Dafür müssten wir leben, wie es unserer Natur entspräche. Das heißt: Wir ernähren uns mit dem, was unsere Zellen brauchen. Wir bewegen uns an der frischen Luft, argumentiert Hüther. Die Nervenzellen in unserem Gehirn würden so auch mal Zeit für Pausen bekommen. Schlafmangel und Hektik entsprächen dagegen nicht unserer Natur. „Und zu viel Durcheinander im Hirn auch nicht“, erklärt er.

Konkret heißt das, in sich reinzuhören und zu überlegen, was einem in dem Moment wirklich guttun könnte. Etwa nicht am Schreibtisch vor dem Laptop Mittag essen, sondern draußen in der Sonne – und wenn es geht, mit Kollegen. „So kann man schrittweise weitermachen“, rät Hüther.

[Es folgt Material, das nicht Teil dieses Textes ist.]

/-- Settles O15: the placed word is fetched, and the state it is placed in runs. -/
theorem placedWordIsWhatTheNextStepRuns : Obligations.PlacedWordIsWhatTheNextStepRuns := by
  intro s w hwf hok
  have hf : fetch (s.withFetchWord 16 w) = some (BitVec.ofNat 16 w) := by
    rw [← tableWord_16]
    exact fetch_placeWord hwf hok _
  have hrun : (s.withFetchWord 16 w).halt = none := rfl
  cases hd : decode (BitVec.ofNat 16 w) with
  | unknown why => exact step_of_unknown hrun hf hd
  | instr i => exact step_of_instr hrun hf hd

end Sys2Proof.Proofs

namespace Sys2Proof.Proofs

open Sys2Proof Sys2Proof.Machine

/-! ### CLS and DRW (44_display.md) -/

/-- Settles O36: the display is replaced by the blank one, then DIRTY is set. -/
theorem clsClearsEveryPixel : Obligations.ClsClearsEveryPixel := fun s =>
  ⟨_, rfl, Display.blank_get, rfl, (setPix_onlyWrites s _).append (setDirty_onlyWrites _ true)⟩

/-- Settles O38: the address fault is DRW's own error, raised before anything is written. -/
theorem drwAddressFaultHalts : Obligations.DrwAddressFaultHalts := by
  intro x y n s hpolicy hrow
  have hsprite : opSprite s n = none := (State.memReadList_eq_none_iff s n s.i.toNat).2 ⟨hpolicy, hrow⟩
  exact exec_of_ownError ((ownError_drwVxVyN_iff x y n s _).2 ⟨hsprite, rfl⟩)

/-- The bytes of a sprite of n rows at I that can be read (R222). -/
def spriteBytes (s : State) (n : Nat) : List Byte :=
  (List.range n).map fun r => s.byteAt ((s.i.toNat + r) % memorySize)

theorem opSprite_of_readable {s : State} {n : Nat} (h : SpriteReadable s n) : opSprite s n = some (spriteBytes s n) :=
  State.memReadList_of_ok s n s.i.toNat h

theorem spriteBytes_getElem?_eq_some_iff (s : State) (n r : Nat) (row : Byte) :
    (spriteBytes s n)[r]? = some row ↔ r < n ∧ s.byteAt ((s.i.toNat + r) % memorySize) = row := by
  by_cases hr : r < n <;> simp [spriteBytes, hr]

/-- The pixels DRW's rows light are those the sprite lights. -/
theorem rowsLight_spriteBytes_iff (s : State) (x y : Reg) (n : Nat) (px : Fin 64) (py : Fin 32) :
    rowsLight (opColumn s x) (opRow s y) (spriteBytes s n) px py ↔ spriteLights s x y n px py := by
  constructor
  · rintro ⟨r, row, hrow, hy, hl⟩
    obtain ⟨hr, rfl⟩ := (spriteBytes_getElem?_eq_some_iff s n r row).1 hrow
    obtain ⟨b, hb, hbit, hx⟩ := (rowLights_iff _ _ _).1 hl
    exact ⟨r, b, hr, hb, hbit, congrArg Fin.val hx, congrArg Fin.val hy⟩
  · rintro ⟨r, b, hr, hb, hbit, hx, hy⟩
    exact ⟨r, _, (spriteBytes_getElem?_eq_some_iff s n r _).2 ⟨hr, rfl⟩, Fin.ext hy,
      (rowLights_iff _ _ _).2 ⟨b, hb, hbit, Fin.ext hx⟩⟩

/-- VF as the flag byte of a condition that decides `c`. -/
theorem holdsFlag_of_reg {t : State} {flag : Bool} {c : Prop} (ht : t.reg regF = flagByte flag)
    (hc : flag = true ↔ c) : HoldsFlag c t := by
  rw [HoldsFlag, ht, flagByte_eq_one_iff, flagByte_eq_zero_iff, ← Bool.not_eq_true, hc]
  exact ⟨id, id⟩

/-- Settles O37: drawing the rows inverts exactly the lit pixels, and the collision is a lit pixel that was on, so one
that goes off. -/
theorem drwXorsTheSprite : Obligations.DrwXorsTheSprite := by
  intro x y n s hn hreadable
  have hlen : (spriteBytes s n).length ≤ 32 := by
    have : n < 16 := of_decide_eq_true hn
    simp [spriteBytes]
    omega
  have hget := fun px py => drawRows_get (opColumn s x) (spriteBytes s n) (opRow s y) hlen px py (s.pix, false)
  simp only [rowsLight_spriteBytes_iff] at hget
  have hcoll := drawRows_collision_iff (opColumn s x) (spriteBytes s n) (opRow s y) hlen (s.pix, false)
  simp only [rowsLight_spriteBytes_iff, reduceCtorEq, false_or] at hcoll
  refine ⟨_, exec_drwVxVyN_of_sprite (opSprite_of_readable hreadable),
    (((setPix_onlyWrites s _).append (setReg_onlyWrites _ _ _)).append (setDirty_onlyWrites _ _)).mono (by simp), rfl,
    fun px py => (hget px py).1, fun px py => (hget px py).2,
    holdsFlag_of_reg (State.setReg_reg_same _ _ _) (hcoll.trans ?_)⟩
  constructor
  · rintro ⟨px, py, hlit, hon⟩
    exact ⟨px, py, hon, ((hget px py).1 hlit).trans (by simp [hon])⟩
  · rintro ⟨px, py, hon, hoff⟩
    refine ⟨px, py, ?_, hon⟩
    by_contra hdark
    exact absurd (((hget px py).2 hdark).symm.trans hoff) (by simp [hon])

theorem spriteLights_congr {s t : State} {x y : Reg} (hx : t.reg x = s.reg x) (hy : t.reg y = s.reg y) (hi : t.i = s.i)
    (hbytes : ∀ a, t.byteAt a = s.byteAt a) (n : Nat) (px : Fin 64) (py : Fin 32) :
    spriteLights t x y n px py ↔ spriteLights s x y n px py := by
  simp only [spriteLights, hx, hy, hi, hbytes]

/-- Settles O39: neither the sprite nor its place changes with the first drawing, so the second inverts the same pixels
back. -/
theorem drawingTwiceRestoresTheDisplay : Obligations.DrawingTwiceRestoresTheDisplay := by
  intro x y n s hn hreadable hx hy
  obtain ⟨u, hu, huw, -, hulit, hudark, -⟩ := drwXorsTheSprite x y n s hn hreadable
  have hi : u.i = s.i := huw.i (by simp)
  have hureadable : SpriteReadable u n := by rwa [SpriteReadable, huw.params, hi]
  obtain ⟨t, ht, -, -, htlit, htdark, htflag⟩ := drwXorsTheSprite x y n u hn hureadable
  have hlights := fun px py =>
    spriteLights_congr (huw.reg x (by simp [hx])) (huw.reg y (by simp [hy])) hi huw.byteAt n px py
  simp only [hlights] at htlit htdark
  have hpix : t.pix = s.pix := Display.ext_get fun px py => by
    by_cases hlit : spriteLights s x y n px py
    · rw [htlit px py hlit, hulit px py hlit, Bool.not_not]
    · rw [htdark px py hlit, hudark px py hlit]
  have hflag : (∃ px py, u.pix.get px py = true ∧ t.pix.get px py = false) ↔
      ∃ px py, spriteLights s x y n px py ∧ s.pix.get px py = false := by
    rw [hpix]
    constructor
    · rintro ⟨px, py, hon, hoff⟩
      refine ⟨px, py, ?_, hoff⟩
      by_contra hdark
      exact absurd ((hudark px py hdark).symm.trans hon) (by simp [hoff])
    · rintro ⟨px, py, hlit, hoff⟩
      exact ⟨px, py, (hulit px py hlit).trans (by simp [hoff]), hoff⟩
  refine ⟨t, ?_, hpix, by rwa [hflag] at htflag⟩
  rw [execAll_cons_of_next hu, execAll_cons_of_next ht]
  rfl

Äußere Umstände spielen aus seiner Sicht dabei nur bedingt eine Rolle. „Wir tun uns nichts Gutes, indem wir uns ständig darüber ärgern, was nicht geht“, sagt der Hirnforscher. Sogar ein Häftling sei trotz der offensichtlichen Begrenzungen in seinem Leben noch in der Lage, liebevoll mit sich umzugehen, solange er sich selbst noch spüre. Ähnlich verhalte es sich mit der Corona-Pandemie. Jeder könne sich überlegen, ob er sich die hundertste Talkshow über das Virus anschauen müsse – oder ob der Fernseher ausbleibe.

Wer es geschafft hat, zum eigenen Gestalter seines Lebens zu werden, kann sich laut Hüther selbst besser leiden – und somit auch liebevoller zu seinen Mitmenschen sein. „Man ist kein Bedürftiger mehr, der andere benutzen muss, um seinen Geltungsdrang oder sein Bedürfnis nach Anerkennung zu stillen“, sagt der Gehirnforscher. Und das sei eine ganz wundervolle Situation.